Watch this episode of the podcast
Mentioned in the podcast
- The Four Corners of Conversion: Understanding the Intersection of Copy, Design, Interaction & Psychology by Oli Gardner for Call to Action Conference 2015.
- Brand & CRO: Trick or Treat, the Choice is Yours by Wil Reynolds for Call to Action Conference 2015.
- Why Branding and PPC Go Together Like PB&J, interview with Dana DiTomaso for the Call to Action podcast.
- Attention-Driven Design: 23 Visual Principles For Designing More Persuasive Landing Pages, ebook by Oli Gardner for Unbounce.
- Attention Ratio definition from the Unbounce Conversion Marketing Glossary.
- Message Match definition from the Unbounce Conversion Marketing Glossary.

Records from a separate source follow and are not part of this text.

-- ==== Sys2Proof/Machine/Issue.lean ====
section
/-! DEFINITION. Issuing a word: decode checks and guard (R31, R32), its results, its faults and freezes; with the free
values and events to come that a word may need. -/
namespace Sys2Proof.Machine

/-! ## Free values, events to come, notices -/

/-- The k-th free number of the step being made (log entries 2 and 7). -/
def Mach.draw (m : Mach) (k : Nat) : Nat := Config.freeNat (64 * m.freeCtr + k)
/-- The k-th free choice of the step being made (log entry 7). -/
def Mach.flip (m : Mach) (k : Nat) : Bool := Config.freeBool (64 * m.freeCtr + k)
/-- The next step draws fresh values. -/
def Mach.fresh (m : Mach) : Mach := { m with freeCtr := m.freeCtr + 1 }

/-- An event to come on a clock. -/
def Mach.schedule (m : Mach) (clk : Clock) (at_ : Nat) (ev : Instr) : Mach := { m with agenda := m.agenda ++ [⟨clk, at_, ev⟩] }

/-- An event to come a drawn number of master cycles from now (log entry 7). -/
def Mach.scheduleDrawn (m : Mach) (k : Nat) (ev : Instr) : Mach := m.schedule .mc (m.time + m.draw k) ev

/-- An event taken off the agenda. -/
def Mach.unschedule (m : Mach) (ev : Instr) : Mach := { m with agenda := m.agenda.filter (fun d => d.ev != ev) }

/-- A notice posted to the resident kernel (R393, R407). -/
def Mach.notify (m : Mach) (n : Notice) : Mach := { m with mgmt := { m.mgmt with notices := m.mgmt.notices ++ [n] } }

/-- A new key for a table. -/
def Mach.newId (m : Mach) : Nat × Mach := (m.nextId, { m with nextId := m.nextId + 1 })

/-- The cluster a gang is bound in. -/
def Mach.clusterOf (m : Mach) (g : Nat) : Nat × Nat := ((m.gang? g).map (fun x => (x.die, x.cluster))).getD (0, 0)

/-- Pulses a gang's cluster has passed. -/
def Mach.pulses (m : Mach) (d k : Nat) : Nat := ((m.cluster? d k).map (·.pulses)).getD 0

/-! ## The word being run -/

/-- The scalar side of the agent whose word is run. -/
def State.seq (s : State) : Seq := (s.m.seq? s.cur).getD {}
/-- The registers of its stream. -/
def State.regs (s : State) : StreamRegs := s.seq.regs s.cur.strm
/-- The declarations in force for it. -/
def State.hdr (s : State) : Header := s.m.hdr s.cur
/-- The ec the word issues in. -/
def State.ec (s : State) : Nat := s.m.ecOf s.cur
/-- The core the word runs on; for a Loupe core an empty one. -/
def State.core (s : State) : Core :=
  match s.cur with
  | .core g r _ => (s.m.core? g r).getD {}
  | .loupe _ _ _ => {}
/-- The gang the word runs in. -/
def State.gang (s : State) : Gang :=
  match s.cur with
  | .core g _ _ => (s.m.gang? g).getD { job := 0, idx := 0, vd := 0, die := 0, cluster := 0, quadMask := 0, save := 0 }
  | .loupe _ _ _ => { job := 0, idx := 0, vd := 0, die := 0, cluster := 0, quadMask := 0, save := 0 }
/-- Number of the gang, and rank. -/
def State.gno (s : State) : Nat := match s.cur with | .core g _ _ => g | .loupe _ _ _ => 0
def State.rank (s : State) : Nat := match s.cur with | .core _ r _ => r | .loupe _ _ _ => 0
/-- Whether a Loupe core runs the word. -/
def State.onLoupe (s : State) : Bool := match s.cur with | .core _ _ _ => false | .loupe _ _ _ => true
/-- The virtual device. -/
def State.vd (s : State) : Nat := s.m.vdOf s.cur

def State.updSeq (s : State) (f : Seq → Seq) : State := { s with m := s.m.updSeq s.cur f }
def State.updRegs (s : State) (f : StreamRegs → StreamRegs) : State := s.updSeq (fun q => q.updRegs s.cur.strm f)
def State.updCore (s : State) (f : Core → Core) : State :=
  match s.cur with
  | .core g r _ => { s with m := s.m.updCore g r f }
  | .loupe _ _ _ => s
def State.updGang (s : State) (f : Gang → Gang) : State :=
  match s.cur with
  | .core g _ _ => { s with m := s.m.updGang g f }
  | .loupe _ _ _ => s
def State.updIss (s : State) (f : Issue → Issue) : State := { s with iss := s.iss.map f }

/-- A scalar source code read at issue (R23, R33). An unwritten latch reads a free value (log entry 2). -/
def State.rd (s : State) (code : Nat) : Word :=
  s.seq.readS s.cur.strm (Config.freeWord (64 * s.m.freeCtr + code)) code
/-- A vector source code read at issue. -/
def State.rdV (s : State) (code : Nat) : Row := s.core.readV (Config.freeRow (64 * s.m.freeCtr + code)) code
/-- A guard code read at issue (R32, R34), complemented for a control word with N = 1 (R40). -/
def State.guard (s : State) (g : BitVec 4) (n : Bool := false) : Bool := s.seq.guard s.cur.strm g != n

/-! ## Faults and freezes of a word -/

/-- Why a word does not take effect: a fault, or a freeze before its ec (R63). -/
inductive Stop where
  | fault (e : Exc)
  | hold (k : CauseKind)
  deriving DecidableEq, Repr

/-- A test of a word: the fault it raises when it fails. -/
def need (ok : Bool) (cause : BitVec 8) (addr : Word := 0) : Except Stop Unit :=
  if ok then .ok () else .error (.fault { cause := cause, addr := addr })

/-- A test of what a translated address holds: a GLB page has been walked by then (R367). -/
def needThere (ok : Bool) (cause : BitVec 8) (addr : Word) : Except Stop Unit :=
  if ok then .ok () else .error (.fault { cause := cause, addr := addr, walked := ptrSpace addr == 0 })

/-- A test that freezes the gang before the word's ec. -/
def await (ok : Bool) (k : CauseKind) : Except Stop Unit := if ok then .ok () else .error (.hold k)

/-- Stream code of a report (R393). -/
def strCode (st : Stream) : BitVec 2 := BitVec.ofNat 2 st.idx

/-- Causes whose report carries an address (R393). -/
def reportsAddr (cause : BitVec 8) : Bool :=
  cause == 0x03 || cause == 0x04 || cause == 0x05 || cause == 0x06 || cause == 0x10 || cause == 0x13

/-- Causes whose report carries a race record (R393). -/
def reportsRace (cause : BitVec 8) : Bool := cause == 0x09 || cause == 0x0A

/-- A Loupe program stops with its PC at a faulting word, with its report and a notice (R345). -/
def Mach.stopLoupe (m : Mach) (d i c : Nat) (e : Exc) (pc : BitVec 14) (kind : BitVec 2) : Mach :=
  ({ m with hits := m.hits.erase (.loupe d i c) }.updCtx d i c (fun x => { x with
    run := .stopped
    seq := x.seq.updRegs .s (fun r => { r with pc := pc })
    report := some { race := if reportsRace e.cause then e.race else 0, addr := if reportsAddr e.cause then e.addr else 0
                     code := if e.cause = 0x11 then e.code.zeroExtend 16 else 0, pc := pc, strm := 0,
                     rank := BitVec.ofNat 6 i, kind := kind, cause := e.cause, time := BitVec.ofNat 64 m.time, halt := e.halt } })).notify
    (.loupeStop d i c)

/-- The TLB of the S stream, or of the Loupe context. -/
def State.tlb (s : State) : Tlb :=
  match s.cur with
  | .core g r _ => .s g r
  | .loupe d i c => .l d i c

/-- The captures that a word's failing walk leaves (R367). -/
def State.walkedTo (s : State) (p : Word) : State := { s with m := s.m.walked s.tlb s.vd (ptrOff p) }

/-- A word meets a fault. In a gang the ec records it and its report is decided when every word of the ec has issued
(R392); a Loupe program stops there (R345). The word changes nothing. -/
def State.raise (s : State) (e : Exc) : State :=
  let s := if e.walked then s.walkedTo e.addr else s
  match s.cur with
  | .core _ _ _ => s.updIss (fun i => { i with faults := i.faults ++ [⟨s.cur, s.regs.pc, s.ec, e⟩], used := i.used + 1 })
  | .loupe d i c => { s with m := s.m.stopLoupe d i c e s.regs.pc 0 }

/-- The cause of a freeze that a word of the current agent begins (R66). -/
def State.cause (s : State) (k : CauseKind) (began : Nat) : Cause :=
  { kind := k, rank := s.rank, strm := s.cur.strm, pc := s.regs.pc, seq := s.ec, began := began }

/-- A walker fault record posted to the resident kernel (R370), and its number. -/
def Mach.postPage (m : Mach) (va : Word) (write : Bool) (vd : Nat) (who : Who) (goix : BitVec 14) : Nat × Mach :=
  let (id, m) := m.newId
  (id, m.notify (.page id va write vd who goix))

/-- A word asks for a freeze before its ec (R63). A Loupe context, which no word freezes, waits for its page (R370). -/
def State.hold (s : State) (k : CauseKind) : State :=
  match s.cur, k with
  | .loupe d i c, .pageFault _ va write =>
    let (id, m) := s.m.postPage va write s.vd (.agent s.cur) 0
    { s with m := m.updCtx d i c (fun x => { x with run := .service id }) }
  | _, _ => s.updIss (fun i => { i with holds := i.holds ++ [s.cause k s.m.time] })

/-- A word begins a freeze from the next ec on (R63): the freeze counts from the master cycle that follows the one of the word's
ec, as R204 says of a lease freeze (log entry 38). -/
def State.freeze (s : State) (k : CauseKind) : State :=
  s.updGang (fun g => { g with causes := g.causes ++ [s.cause k (s.m.time + 1)] })

/-- What a word that stops leaves. -/
def State.stopped (s : State) : Stop → State
  | .fault e => s.raise e
  | .hold k => match k with
    | .pageFault _ p _ => (s.walkedTo p).hold k
    | _ => s.hold k

/-! ## Issue of a word -/

/-- What a word must pass before its guard counts, in the order of R31: a form allowed by the state it issues in (check
3), resources (check 4), privilege (check 5). -/
inductive Decl where
  | form (ok : Bool)
  | name (n : Need)
  | priv
  deriving DecidableEq, Repr

def Decl.ok (h : Header) (rrb : BitVec 5) : Decl → Bool
  | .form ok => ok
  | .name n => n.ok h rrb
  | .priv => h.priv

/-- The cause of a declaration that fails. -/
def Decl.cause : Decl → BitVec 8
  | .form _ => 0x01
  | .name _ => 0x02
  | .priv => 0x12

/-- The ec of a word has been used: group cycle, count of the streams that used the ec (R73), and fresh free values. -/
def State.issued (s : State) : State :=
  let s := s.updRegs (fun r => { r with gcyc := r.gcyc + 1 })
  let s := s.updIss (fun i => { i with used := i.used + 1 })
  let m := match s.cur with
    | .core _ _ _ => s.m
    | .loupe d i c => s.m.updCtx d i c (fun x => { x with nextSeq := x.nextSeq + 1 })
  { s with m := m.fresh }

/-- The stream goes on at the next word. -/
def State.advance (s : State) : State := s.issued.updRegs (fun r => { r with pc := r.pc + 1 })

/-- Whether the next word lies in the declared section; falling past its end is a resource fault at this word (R13). -/
def State.falls (s : State) : Bool := decide (s.regs.pc.toNat + 1 < vget s.hdr.csz s.cur.strm.idx 0)

/-- The word has passed; the stream falls through. -/
def State.fall (s t : State) : State := if s.falls then t.advance else s.raise { cause := 0x02 }

/-- A word under checks 3 to 5 of R31 that its state decides, and its guard: `body` is its effect when the guard is true, and says why it does
not take effect when it does not. The stream then goes on at the next word (log entry 11). -/
def State.word (s : State) (decls : List Decl) (on : Bool) (body : State → Except Stop State) :
    Host.Outcome State Fault Refusal :=
  match s.m.seq? s.cur with
  | none => .fault .noAgent
  | some _ =>
    match decls.find? (fun d => !d.ok s.hdr s.regs.rrb) with
    | some d => .next (s.raise { cause := d.cause })
    | none =>
      if on then
        match body s with
        | .error e => .next (s.stopped e)
        | .ok t => .next (s.fall t)
      else .next (s.fall s)

/-- A control word whose `body` leaves the PC where the stream goes on, its own cycle counted; nullified, the stream
falls through (R83). -/
def State.jump (s : State) (decls : List Decl) (on : Bool) (body : State → Except Stop State) :
    Host.Outcome State Fault Refusal :=
  match s.m.seq? s.cur with
  | none => .fault .noAgent
  | some _ =>
    match decls.find? (fun d => !d.ok s.hdr s.regs.rrb) with
    | some d => .next (s.raise { cause := d.cause })
    | none =>
      if on then
        match body s.issued with
        | .error e => .next (s.stopped e)
        | .ok t => .next t
      else .next (s.fall s)

/-- Scalar names a word uses, as declarations. -/
def sn (l : List Nat) : List Decl := l.map (fun n => .name (.s n))
/-- Vector names a word uses, as declarations. -/
def vn (l : List Nat) : List Decl := l.map (fun n => .name (.v n))

/-! ## Results of a word -/

/-- A result due `lat` ec after issue (R47, R48); on a Loupe core it lands at once, or with its reply (R46, log
entry 10). -/
def State.emit (s : State) (lat : Nat) (p : Pend) : State :=
  match s.cur with
  | .core g r st =>
    let p := { p with due := s.ec + lat, strm := st, seq := s.ec, pc := s.regs.pc }
    { s with m := s.m.updCore g r (fun c => { c with seq := { c.seq with pend := c.seq.pend ++ [p] } }) }
  | .loupe _ _ _ => s.updSeq (fun q => if p.reply.isSome then { q with pend := q.pend ++ [{ p with seq := s.ec, pc := s.regs.pc }] } else q.land p)

/-- An empty result to be filled in by `emit`. -/
def pend0 : Pend := { due := 0, strm := .s, seq := 0, pc := 0 }

/-- The latch a result of an S word also reaches (R70). -/
def State.latchOf {α : Type} (s : State) (v : α) : Option (Nat × Nat × α) := some (s.regs.gcyc % 8, s.regs.gser, v)

/-- A scalar result: into s[d], unless W = 1, and into the latch (R34, R70). -/
def State.resS (s : State) (lat : Nat) (d : BitVec 6) (w : Bool) (v : Word) (f : Flags := 0) : State :=
  s.emit lat { pend0 with
    writes := if w then [] else [.s (physS s.regs.rrb d.toNat) v]
    latchS := s.latchOf v, flags := f }

/-- A predicate result (R70: no latch). -/
def State.resP (s : State) (lat : Nat) (d : Nat) (v : Bool) : State := s.emit lat { pend0 with writes := [.p d v] }

/-- A group switch of the current stream: its latches become undefined and its next word is cycle 0 (R71). -/
def Seq.groupSwitch (q : Seq) (st : Stream) : Seq :=
  let q := q.updRegs st (fun r => { r with gcyc := 0, gser := r.gser + 1 })
  if st.idx = 0 then { q with latch := Vector.replicate 8 none } else q

/-- A group switch of a stream of a core. -/
def Core.groupSwitch (c : Core) (st : Stream) : Core :=
  let c := { c with seq := c.seq.groupSwitch st }
  if st = .v then { c with vec := { c.vec with latch := Vector.replicate 8 none } } else c

/-- A group switch of the current stream. -/
def State.groupSwitch (s : State) : State :=
  match s.cur with
  | .core _ _ st => s.updCore (fun c => c.groupSwitch st)
  | .loupe _ _ _ => s.updSeq (fun q => q.groupSwitch .s)

end Sys2Proof.Machine
end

- Call to Action theme music brought to you by the great folks at Wistia.
Read the transcript
Dan Levy: Something that you’ve always said is that the day you started Unbounce was the day that you became a marketer. And now, that was what, six years ago?
Oli Gardner: Six and a half, yeah.
Dan Levy: All right, six and a half. So you’ve been a marketer for a while, and you’ve been writing about landing pages and conversion-centered design for all that time. What’s the most surprising change you’ve seen in those six and a half years?
Oli Gardner: The most surprising thing is that very little has changed. The same shitty mistakes are still happening. I just looked back over lunch. I looked back at the beginning of the blog, and it was the ninth blog post I wrote in September 2009, and it was all about – it was something to do with squirrels, or I don’t know.
Dan Levy: You’re still writing about squirrels. Wow, really nothing has changed.
Oli Gardner: Yeah, I don’t think it was squirrels, but it was related. It was something to do with like —
Dan Levy: The first line, or it wasn’t the first line, but one of the first chapters in the last ebook was Squirrels Are Jerks.
Oli Gardner: Yeah, they are. Distracting things. So it’s all about these unfocused experiences, whether it’s unfocused in terms of how many things there are to do, or just nobody – it was about messaging. There wasn’t a single message on a page. And I have to say the same thing now, which is kind of frustrating, ‘cause not much has changed. Things have evolved in some ways, but I think it’s time for a fundamental shift. And I think I don’t know how it’s gonna happen. Maybe with machine learning becoming such a thing, maybe that’s gonna be the thing that draws out, maybe it’s faster and more automated access to proving that things aren’t a good idea. We still have the same problems – too many links, too many distractions, or ecommerce sites still use carousels that we said years ago aren’t a good thing. Proven many times, but people still do it so I don’t know. Maybe machines have to tell people instead of marketers telling marketers.
Dan Levy: Right. Basically, it’s up to the machines to shame us into doing it right.
Oli Gardner: Machine shame.
Dan Levy: Yeah. #machineshame
Oli Gardner: I like it.
Dan Levy: Yeah. Actually, one of the first posts that we worked on together when I started a couple years ago was 98 Percent of Marketers Are Doing It Wrong. Or maybe it was 99.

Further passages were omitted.